Problem to solve:
Take every line from the data that has the word "rstN" in it.

──────── Extracted material ────────

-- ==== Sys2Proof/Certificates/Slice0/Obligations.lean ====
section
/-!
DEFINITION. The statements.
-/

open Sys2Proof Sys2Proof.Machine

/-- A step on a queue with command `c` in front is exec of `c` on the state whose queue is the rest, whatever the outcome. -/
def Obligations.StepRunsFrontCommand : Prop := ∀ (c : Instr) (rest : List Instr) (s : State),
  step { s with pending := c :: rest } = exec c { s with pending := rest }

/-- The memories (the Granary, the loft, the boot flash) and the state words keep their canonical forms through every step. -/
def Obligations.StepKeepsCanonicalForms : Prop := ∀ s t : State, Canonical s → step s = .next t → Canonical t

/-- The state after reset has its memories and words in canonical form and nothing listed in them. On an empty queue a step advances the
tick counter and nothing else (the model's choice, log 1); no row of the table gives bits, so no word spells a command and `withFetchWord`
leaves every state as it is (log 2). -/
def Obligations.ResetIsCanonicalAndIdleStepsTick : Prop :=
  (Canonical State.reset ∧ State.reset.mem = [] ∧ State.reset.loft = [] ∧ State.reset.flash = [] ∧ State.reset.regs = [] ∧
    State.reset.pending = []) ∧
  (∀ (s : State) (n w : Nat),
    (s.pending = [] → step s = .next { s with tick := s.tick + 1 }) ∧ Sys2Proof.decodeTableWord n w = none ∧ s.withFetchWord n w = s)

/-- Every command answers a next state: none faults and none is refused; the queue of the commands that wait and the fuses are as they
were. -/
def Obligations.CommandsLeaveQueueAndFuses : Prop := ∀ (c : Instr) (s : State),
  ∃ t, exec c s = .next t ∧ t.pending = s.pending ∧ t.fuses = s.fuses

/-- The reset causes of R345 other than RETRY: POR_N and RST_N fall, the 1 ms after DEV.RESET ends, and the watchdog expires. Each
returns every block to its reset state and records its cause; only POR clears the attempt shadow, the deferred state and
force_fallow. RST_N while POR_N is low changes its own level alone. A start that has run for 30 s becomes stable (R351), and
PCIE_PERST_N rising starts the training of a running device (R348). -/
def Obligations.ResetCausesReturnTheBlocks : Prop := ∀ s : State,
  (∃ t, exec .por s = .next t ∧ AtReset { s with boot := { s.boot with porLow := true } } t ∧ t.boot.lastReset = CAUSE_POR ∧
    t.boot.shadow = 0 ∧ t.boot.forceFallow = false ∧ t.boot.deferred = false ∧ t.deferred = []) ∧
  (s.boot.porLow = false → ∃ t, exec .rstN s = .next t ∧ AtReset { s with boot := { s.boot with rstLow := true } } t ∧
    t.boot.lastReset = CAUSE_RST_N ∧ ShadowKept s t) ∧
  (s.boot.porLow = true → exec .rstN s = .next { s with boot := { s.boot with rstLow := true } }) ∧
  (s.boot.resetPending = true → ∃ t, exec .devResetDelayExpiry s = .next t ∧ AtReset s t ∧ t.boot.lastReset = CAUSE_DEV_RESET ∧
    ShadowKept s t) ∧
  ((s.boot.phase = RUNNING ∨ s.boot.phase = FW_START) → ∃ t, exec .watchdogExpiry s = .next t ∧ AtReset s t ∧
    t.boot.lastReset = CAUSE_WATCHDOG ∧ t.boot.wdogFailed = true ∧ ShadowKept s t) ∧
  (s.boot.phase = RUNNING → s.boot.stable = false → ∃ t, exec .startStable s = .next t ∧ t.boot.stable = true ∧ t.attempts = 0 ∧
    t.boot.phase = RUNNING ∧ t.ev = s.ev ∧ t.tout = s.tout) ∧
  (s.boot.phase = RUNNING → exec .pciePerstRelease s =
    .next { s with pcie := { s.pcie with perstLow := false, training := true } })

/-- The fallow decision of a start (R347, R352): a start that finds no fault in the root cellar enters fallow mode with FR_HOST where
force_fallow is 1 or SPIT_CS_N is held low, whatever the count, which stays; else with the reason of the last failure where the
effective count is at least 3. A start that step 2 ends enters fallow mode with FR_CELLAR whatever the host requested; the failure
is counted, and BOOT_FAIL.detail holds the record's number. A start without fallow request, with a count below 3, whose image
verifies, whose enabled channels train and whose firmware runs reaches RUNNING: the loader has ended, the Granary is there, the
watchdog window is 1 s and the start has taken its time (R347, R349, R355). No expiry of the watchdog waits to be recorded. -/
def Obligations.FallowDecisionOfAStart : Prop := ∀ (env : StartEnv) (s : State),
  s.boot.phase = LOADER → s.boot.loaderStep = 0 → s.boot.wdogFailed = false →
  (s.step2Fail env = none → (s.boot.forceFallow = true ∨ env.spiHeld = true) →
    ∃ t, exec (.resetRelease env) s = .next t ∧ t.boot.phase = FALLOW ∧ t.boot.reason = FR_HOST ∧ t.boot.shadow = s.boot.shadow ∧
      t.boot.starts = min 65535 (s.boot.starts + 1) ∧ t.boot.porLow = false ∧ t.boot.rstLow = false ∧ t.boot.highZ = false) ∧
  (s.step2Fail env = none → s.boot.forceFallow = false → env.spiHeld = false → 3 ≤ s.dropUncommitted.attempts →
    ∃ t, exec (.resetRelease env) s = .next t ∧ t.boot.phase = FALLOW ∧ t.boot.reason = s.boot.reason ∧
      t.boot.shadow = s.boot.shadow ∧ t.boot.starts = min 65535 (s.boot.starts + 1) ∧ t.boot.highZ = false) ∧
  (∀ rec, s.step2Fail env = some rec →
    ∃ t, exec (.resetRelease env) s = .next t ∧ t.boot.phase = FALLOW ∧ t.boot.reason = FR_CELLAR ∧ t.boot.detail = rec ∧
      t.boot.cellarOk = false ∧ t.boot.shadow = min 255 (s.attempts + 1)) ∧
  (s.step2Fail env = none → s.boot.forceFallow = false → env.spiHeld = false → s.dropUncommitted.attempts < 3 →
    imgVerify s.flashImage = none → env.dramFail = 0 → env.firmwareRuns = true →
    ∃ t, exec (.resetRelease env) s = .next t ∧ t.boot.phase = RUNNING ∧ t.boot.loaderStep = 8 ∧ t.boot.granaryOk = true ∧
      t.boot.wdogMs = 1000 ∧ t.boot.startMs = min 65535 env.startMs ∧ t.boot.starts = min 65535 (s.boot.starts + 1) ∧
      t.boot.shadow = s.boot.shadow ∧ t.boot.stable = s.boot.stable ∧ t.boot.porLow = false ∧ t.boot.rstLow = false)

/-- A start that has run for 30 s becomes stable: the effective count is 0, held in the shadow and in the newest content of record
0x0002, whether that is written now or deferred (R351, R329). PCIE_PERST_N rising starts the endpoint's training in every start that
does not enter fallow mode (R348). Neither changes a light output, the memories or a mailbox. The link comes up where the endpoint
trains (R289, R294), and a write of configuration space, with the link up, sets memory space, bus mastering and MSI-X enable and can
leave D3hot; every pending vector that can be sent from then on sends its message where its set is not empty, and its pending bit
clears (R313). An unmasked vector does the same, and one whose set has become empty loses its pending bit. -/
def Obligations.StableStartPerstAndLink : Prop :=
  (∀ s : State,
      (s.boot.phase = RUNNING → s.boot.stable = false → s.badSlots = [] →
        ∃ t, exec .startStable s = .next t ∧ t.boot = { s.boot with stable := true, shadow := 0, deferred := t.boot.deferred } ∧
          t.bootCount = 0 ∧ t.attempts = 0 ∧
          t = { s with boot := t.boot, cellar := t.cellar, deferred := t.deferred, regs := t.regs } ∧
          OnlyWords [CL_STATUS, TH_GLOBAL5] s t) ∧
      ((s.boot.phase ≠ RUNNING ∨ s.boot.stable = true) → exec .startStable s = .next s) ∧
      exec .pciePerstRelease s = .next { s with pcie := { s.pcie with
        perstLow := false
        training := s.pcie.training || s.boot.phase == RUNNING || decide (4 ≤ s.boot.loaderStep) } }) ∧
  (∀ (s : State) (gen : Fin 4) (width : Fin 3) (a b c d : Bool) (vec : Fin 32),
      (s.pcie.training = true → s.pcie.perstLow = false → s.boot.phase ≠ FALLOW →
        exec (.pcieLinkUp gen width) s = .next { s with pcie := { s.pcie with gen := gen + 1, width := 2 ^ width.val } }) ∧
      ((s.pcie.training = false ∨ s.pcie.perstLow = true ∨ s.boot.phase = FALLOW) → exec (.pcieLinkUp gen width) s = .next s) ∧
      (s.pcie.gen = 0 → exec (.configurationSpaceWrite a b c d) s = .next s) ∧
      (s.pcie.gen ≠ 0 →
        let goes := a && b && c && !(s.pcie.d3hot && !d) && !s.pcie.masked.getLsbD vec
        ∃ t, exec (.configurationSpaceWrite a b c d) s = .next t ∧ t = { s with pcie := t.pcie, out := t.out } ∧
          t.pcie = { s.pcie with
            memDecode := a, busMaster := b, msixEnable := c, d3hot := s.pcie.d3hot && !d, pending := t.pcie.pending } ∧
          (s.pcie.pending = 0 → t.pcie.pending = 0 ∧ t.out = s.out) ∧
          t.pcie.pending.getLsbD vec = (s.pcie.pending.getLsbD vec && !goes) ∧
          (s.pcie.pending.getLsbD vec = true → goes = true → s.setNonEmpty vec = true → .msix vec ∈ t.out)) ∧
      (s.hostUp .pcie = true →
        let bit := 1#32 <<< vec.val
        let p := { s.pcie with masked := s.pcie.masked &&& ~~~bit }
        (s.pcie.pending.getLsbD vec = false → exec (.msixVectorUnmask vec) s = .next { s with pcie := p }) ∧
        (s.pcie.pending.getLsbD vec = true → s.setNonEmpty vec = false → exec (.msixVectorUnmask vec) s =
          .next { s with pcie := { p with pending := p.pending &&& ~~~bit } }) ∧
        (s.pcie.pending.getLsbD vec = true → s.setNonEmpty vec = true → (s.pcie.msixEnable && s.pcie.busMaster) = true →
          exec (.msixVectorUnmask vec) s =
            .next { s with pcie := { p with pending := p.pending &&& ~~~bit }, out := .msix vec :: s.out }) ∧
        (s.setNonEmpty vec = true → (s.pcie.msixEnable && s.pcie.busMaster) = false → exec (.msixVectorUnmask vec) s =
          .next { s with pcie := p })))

────────

Written answer:
  (s.boot.porLow = false → ∃ t, exec .rstN s = .next t ∧ AtReset { s with boot := { s.boot with rstLow := true } } t ∧
  (s.boot.porLow = true → exec .rstN s = .next { s with boot := { s.boot with rstLow := true } }) ∧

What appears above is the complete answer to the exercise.